A NASA satellite-mounted camera has spent the past eight years photographing Mars in the most precise detail ever, resulting in a high-res composite map of the planet's surface that the agency has just released.
The Mars Odyssey spacecraft made 21,000 photos of the planet's surface using a thermal infrared camera known as THEMIS (Thermal Emission Imaging System), along with what I hope was a very sturdy and secure tripod. The images were stitched together by collaborating teams at NASA's Jet Propulsion Laboratory in Pasadena, Calif., and Arizona State University's (ASU) Mars Space Flight Facility in Tempe, Ariz.
The map can be accessed by the general public, either online or by downloading the approximately one gigabyte of files that make up the complete terrestrial picture. This is the same map that researchers are using to study the Mars surface.
A Britain-based research team in Sri Lanka has successfully photographed a Horton Plains slender loris, previously thought to be extinct for more than 60 years.
Since 1937, four unconfirmed sightings of a loris have been reported, but this is the first photographic evidence that the species is still alive (if not well) in the Asian island nation. The loris is listed among the top 5 most endangered primates in the world.

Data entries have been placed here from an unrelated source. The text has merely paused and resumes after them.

-- ==== Sys2Proof/Machine/LoopMath.lean ====
section
/-! DEFINITION. The arithmetic of the loop engine and of the injection units (09 R291 to R293, 10 R320, R325), on exact integers. -/
namespace Sys2Proof.Machine

/-- Magnitude of an integer with the sign of another. -/
def withSign (x : Int) (m : Nat) : Int := if x < 0 then -(m : Int) else (m : Int)

/-- Round half away from zero after a right shift (R291). -/
def rnd (x : Int) (sh : Nat) : Int := if sh = 0 then x else withSign x ((x.natAbs + 2 ^ (sh - 1)) / 2 ^ sh)

/-- Division that rounds half away from zero, by a positive number (R320). -/
def divr (x : Int) (d : Nat) : Int := withSign x ((2 * x.natAbs + d) / (2 * d))

def satI32 (x : Int) : Int := clampI (-2147483648) 2147483647 x
def satI64 (x : Int) : Int := clampI (-9223372036854775808) 9223372036854775807 x
def adds (a b : Int) : Int := satI64 (a + b)

/-- Low and high halves of a block word, signed; and a word of two halves. -/
def loI (w : Word64) : Int := (w.truncate 32).toInt
def hiI (w : Word64) : Int := ((w >>> 32).truncate 32).toInt
def packI (a b : Int) : Word64 := BitVec.ofNat 64 ((BitVec.ofInt 32 a).toNat + (BitVec.ofInt 32 b).toNat * 2 ^ 32)

/-- A coefficient word applied to a value (R291, R283). -/
def mulC (c : Word64) (x : Int) : Int := rnd (loI c * x) (c.toNat / 2 ^ 32 % 32)

/-- The parameter words and state words of a slot, as read in one cycle. -/
structure Blk where
  cfg : Word64
  ctl : Word64
  src2 : Word64
  spi : Word64
  lim : Word64
  rdb : Word64
  bag : Word64
  c : List Word64
  iacc : Int
  dst : Int
  edp : Int
  uprev : Int
  yst : Int
  xprev : Int
deriving DecidableEq, Repr

def Blk.law (b : Blk) : Nat := b.cfg.toNat % 8
def Blk.aw (b : Blk) : Bool := b.cfg.getLsbD 3
def Blk.ci (b : Blk) (i : Nat) : Word64 := b.c.getD i 0
/-- PID, or PI_DB. -/
def Blk.isPi (b : Blk) : Bool := b.law == 1 || b.law == 2

/-- What an evaluation is given: the inputs after R323 and R326, the limits LO and HI of R293, the forced VALUE that the loop tracks, and the limits of
its inner loops. -/
structure LawIn where
  pv : Int
  sp : Int
  ff : Int
  lo : Int
  hi : Int
  forced : Option Int
  innerHi : Bool
  innerLo : Bool
deriving DecidableEq, Repr

/-- What it leaves. -/
structure LawOut where
  u : Int
  v : Int
  iacc : Int
  dst : Int
  edp : Int
  yst : Int
  xprev : Int
  rateLim : Bool
deriving DecidableEq, Repr

/-- The error of PI_DB after the deadband, or of PID (R293). -/
def Blk.error (b : Blk) (pv sp : Int) : Int :=
  let e := satI32 (sp - pv)
  if b.law = 2 then
    let db := max 0 (hiI b.rdb)
    if (e.natAbs : Int) ≤ db then 0 else e - withSign e db.toNat
  else e

/-- ed of R293. -/
def Blk.ed (b : Blk) (pv sp : Int) : Int := if b.law = 1 then satI32 (mulC (b.ci 5) sp - pv) else 0

/-- The unlimited output and the new derivative, lead-lag and integrator candidates. -/
structure Raw where
  v : Int
  dI : Int
  itry : Int
  dst : Int
  yst : Int
deriving DecidableEq, Repr

/-- The law's sum before the limits (R293). -/
def Blk.raw (b : Blk) (x : LawIn) : Raw :=
  let ff := mulC (b.ci 6) x.ff
  if b.isPi then
    let e := b.error x.pv x.sp
    let ep := if b.law = 2 then e else satI32 (mulC (b.ci 4) x.sp - x.pv)
    let dst := if b.law = 2 then b.dst else satI32 (mulC (b.ci 3) b.dst + mulC (b.ci 2) (satI32 (b.ed x.pv x.sp - b.edp)))
    let dout := if b.law = 2 then 0 else rnd dst 8
    let dI := mulC (b.ci 1) e
    let itry := adds b.iacc dI
    { v := satI32 (adds (adds (adds (mulC (b.ci 0) ep) (rnd itry 16)) dout) ff), dI := dI, itry := itry, dst := dst, yst := b.yst }
  else if b.law = 3 then
    let y := satI32 (mulC (b.ci 2) b.yst + mulC (b.ci 0) x.pv + mulC (b.ci 1) b.xprev)
    { v := satI32 (adds (rnd y 8) ff), dI := 0, itry := b.iacc, dst := b.dst, yst := y }
  else { v := satI32 (adds (adds (mulC (b.ci 0) x.pv) (loI b.bag)) ff), dI := 0, itry := b.iacc, dst := b.dst, yst := b.yst }

/-- Clamp, then the rate limit, and whether it changed u; the clamp wins. -/
def Blk.limit (b : Blk) (x : LawIn) (v : Int) : Int × Bool :=
  let u := min (max v x.lo) x.hi
  let r := loI b.rdb
  if 0 < r then
    let w := min (max u (b.uprev - r)) (b.uprev + r)
    (min (max w x.lo) x.hi, w != u)
  else (u, false)

/-- One evaluation of R293, from the read of the inputs to the new state. -/
def Blk.eval (b : Blk) (x : LawIn) : LawOut :=
  let r := b.raw x
  let (u0, rate) := b.limit x r.v
  let u := x.forced.getD u0
  let up := decide (u < r.v) || x.innerHi
  let dn := decide (r.v < u) || x.innerLo
  let iacc :=
    if b.isPi then
      if b.aw then adds r.itry (mulC (b.ci 7) (satI32 (u - r.v)))
      else if (up && decide (0 < r.dI)) || (dn && decide (r.dI < 0)) then b.iacc else r.itry
    else b.iacc
  { u := u, v := r.v, iacc := iacc, dst := r.dst, edp := if b.isPi then b.ed x.pv x.sp else b.edp
    yst := r.yst, xprev := if b.law = 3 then x.pv else b.xprev, rateLim := rate }

/-- The reseed rows of R320. -/
def Blk.reseed (b : Blk) (pv sp : Int) : Blk :=
  if b.law = 1 then { b with edp := b.ed pv sp, dst := 0 }
  else if b.law = 3 then
    let g := mulC (b.ci 0) pv + mulC (b.ci 1) pv
    let sh := (b.ci 2).toNat / 2 ^ 32 % 32
    let d : Int := 2 ^ sh - loI (b.ci 2)
    { b with xprev := pv, yst := if d ≤ 0 then 0 else satI32 (divr (g * 2 ^ sh) d.toNat) }
  else b

/-- All rows of R320; `y` is the current output. -/
def Blk.seed (b : Blk) (pv sp y : Int) : Blk :=
  let b := b.reseed pv sp
  { b with uprev := y, iacc := if b.isPi then (if b.ctl.getLsbD 2 then y else hiI b.spi) * 65536 else b.iacc }

/-! ### Injection signals (R325) -/

/-- Taps of the PRBS register of order `n`. -/
def prbsTaps (n : Nat) : List Nat :=
  match n with
  | 5 => [5, 3] | 6 => [6, 5] | 7 => [7, 6] | 8 => [8, 6, 5, 4] | 9 => [9, 5] | 10 => [10, 7] | 11 => [11, 9]
  | 12 => [12, 6, 4, 1] | 13 => [13, 4, 3, 1] | 14 => [14, 5, 3, 1] | 15 => [15, 14] | _ => []

/-- One advance of the register, whose bit m is bit m − 1 of the number. -/
def prbsNext (n r : Nat) : Nat :=
  let f := (prbsTaps n).foldl (fun a t => (a + r / 2 ^ (t - 1)) % 2) 0
  r * 2 % 2 ^ n + f

/-- π × 2^100. -/
def pi100 : Nat := 3982441812995697363688351113952

/-- Terms of the sine series at `x` / 2^100, from the term `t` with index `k` on. -/
def sinSeries (x : Int) : Nat → Nat → Int → Int
  | 0, _, _ => 0
  | fuel + 1, k, t => t + sinSeries x fuel (k + 1) (-(t * x / 2 ^ 100 * x / 2 ^ 100) / ((2 * k + 2) * (2 * k + 3)))

/-- S(i) of the first quadrant: 32,767 × sin(2π i / 4,096), rounded half away from zero. -/
def sinQuarter (i : Nat) : Int :=
  let x : Int := (i * pi100 / 2048 : Nat)
  (32767 * sinSeries x 24 0 x + 2 ^ 99) / 2 ^ 100

/-- S(i) for i from 0 to 4,095. -/
def sinTab (i : Nat) : Int :=
  let j := i % 1024
  match i / 1024 % 4 with
  | 0 => sinQuarter j
  | 1 => sinQuarter (1024 - j)
  | 2 => -sinQuarter j
  | _ => -sinQuarter (1024 - j)

end Sys2Proof.Machine
end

I just returned home from a ten-day journey shooting in Wyoming's Yellowstone National Park. It was a great trip that's left me with 4,700 photos to wade through and edit. Eventually some of those images will appear on this site; in the meantime, you can get some previews on my "Photographs of Chris Nicholson" Facebook page.
While in Yellowstone, I photographed plenty of wildlife, from bison and elk to sheep and chipmunks. So I was interested to see an article on CNN.com this morning about how to photograph while on safari (specifically, in Tanzania).
The article is somewhat basic for pros and serious amateurs, but all the advice is sound for anyone looking to make images of wildlife. See "Tanzania: Making the most of your photo safari."
Speaking of photos of oil (see my blog post from two days ago, "Oiling Up the Camera"), here's another news item about photographing the Gulf slick:
According to Newsweek, reporters, photographers and TV-news videographers covering the oil spill in the Gulf of Mexico are reporting that they are being denied access to the damaged shoreline and clean-up areas. The press is claiming they are being specifically targeted, being actively blocked from covering the disaster by British Petroleum while other parties are not being as stringently held back.
They add that even when they are allowed access to the spill area, it's only under the oversight of BP and/or the Coast Guard — on BP or Coast Guard boats and aircraft.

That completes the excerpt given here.